Will avoiding public gatherings be the new normal? Will towns continue to hold parades?
From what I’ve heard, municipalities are starting to think about what other measures can we put in place? One of the things I’ve heard discussed is drones. You know, throw a drone up and do surveillance to make sure there is nobody up on the roof, nobody standing there with a gun. It’s really sad that we’re at this point in our history that we are taking those extra measures so that people feel safe. People love to be together. We like to gather, especially in the summer. Midwestern winters are brutal. We look forward to those days where you get to be outside and see people you haven’t seen for so long and reconnect. That’s what the Fourth of July is about.
Have you talked to constituents who’ve expressed concerns about public gatherings?
I think there’s the sense that we need to live cautiously, not fearfully, and that’s kind of the motto I’m trying to adopt. I still go out in public all the time. I still am going to do speaking. I still do town halls and forums. But it is impossible to erase what happened.
After the shooting, you and 14 other senators cosponsored Senator Aquino’s assault weapons ban. What can one state banning assault weapons accomplish? Highland Park already has an assault weapons ban.
This should be a federal ban. Back in the ’90s, there was a 10-year period where there was a ban on assault weapons, then that sunset was not renewed. What can one state do? Well, somebody has to start. A lot of times, you’ll see states begin initiatives, and then they will be picked up by the federal government after a handful of states have put it in place. I’m hoping that that will be the case. I know in Illinois, there are several senators who have expressed support for this now. And House members as well.

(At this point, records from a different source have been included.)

/-- What a Tilsol response echoes of its request (R66), and how it goes back: the transport of R68 (0 CAN FD, 1 CAN XL,
2 UDP, 3 PCIe mailbox, 4 Chamois), and on it the CAN controller, the mailbox's partition or the node. -/
structure TilHead where
  via : Nat
  port : Nat
  op : Nat
  client : Nat
  tag : Nat
  index : Nat
  sub : Nat
  counter : Nat
  deriving DecidableEq, Repr

/-- A Tilsol frame as it is received (R64, R68 to R70): its header, the route word (255 where it has none), LENGTH as the header
says, the payload bytes that came, its 8-byte tag, and what else the transport names it by: on CAN FD the identifier's PRIORITY ×
8 + CAN_MARK, on CAN XL the acceptance field's mark × 256 + SDT, on UDP the port the datagram came to. -/
structure TilFrame where
  head : TilHead
  route : Nat
  len : Nat
  payload : List Byte
  mac : List Byte
  ident : Nat
  deriving DecidableEq, Repr

/-- A failing memory cell that a self-test finds (R449): memory instance, address and bit, and whether a spare row or
column is free for it: 0 row, 1 column, 2 none. -/
structure BistCell where
  memory : Nat
  addr : Nat
  bit : Nat
  spare : Nat
  deriving DecidableEq, Repr

/-- A firmware copy as the boot ROM finds it (R298, R299): copies 0 and 1 are the eMRAM copies A and B, 2 and 3 the xSPI
copies, 4 what the host writes in recovery; its image, whose header names Markhor's or the planner's, and whether both
signatures verify. -/
structure FwTry where
  copy : Nat
  image : List Byte
  sigOk : Bool
  deriving DecidableEq, Repr

/-- What a self-test finds at a unit of the BIST table (R449): kind, instance, whether its signature is right, and the
failing cells in the order in which they are found. A unit that is not listed has none and passes. -/
structure BistUnit where
  kind : Nat
  inst : Nat
  logicOk : Bool
  cells : List BistCell
  deriving DecidableEq, Repr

Do you think a state ban would stand up to a court challenge? The courts invalidated Illinois’s concealed carry laws.
I’m not a constitutional lawyer, but I do know that [the Highland Park ban] actually went up to the U.S. Supreme Court, and it was upheld.
You mentioned the federal assault weapons ban. Do you think if it had still been in place, we would have fewer mass shootings?
Absolutely. There was a great drop in mass casualties and mass shootings during that 10-year period. It was really significant.
When you went to Washington to lobby for another such federal ban, who did you meet with?
I met with [Connecticut Senator] Chris Murphy, who was amazing. [California Representative] Adam Schiff. I met with [Illinois Senators] Dick Durbin and Tammy Duckworth. Not every senator is willing to meet with a group of people who want to ban assault weapons. The Uvalde parents were with us. They wore T-shirts with their children’s faces on it, kids that had been gunned down. I was, “So my name is Julie Morrison, the state senator, and I was in a parade, blah, blah, blah.” And then the person next to me says, “Yeah, my son was killed at Robb Elementary.” And I mean, it was powerful.
What was the sense you got in Washington? Do they feel like they have enough votes for an assault weapons ban?
They want it. I will say that one senator said, “We don’t have the votes.”
Can people ever feel as passionately about gun control as others do about gun rights?
I think we’re starting to see a shift where we’re prioritizing our safety. We talk about gun rights, and the Second Amendment is very clear. That’s part of our Constitution. But so is the right to live. I think we need to find a place in the middle where we can live safely.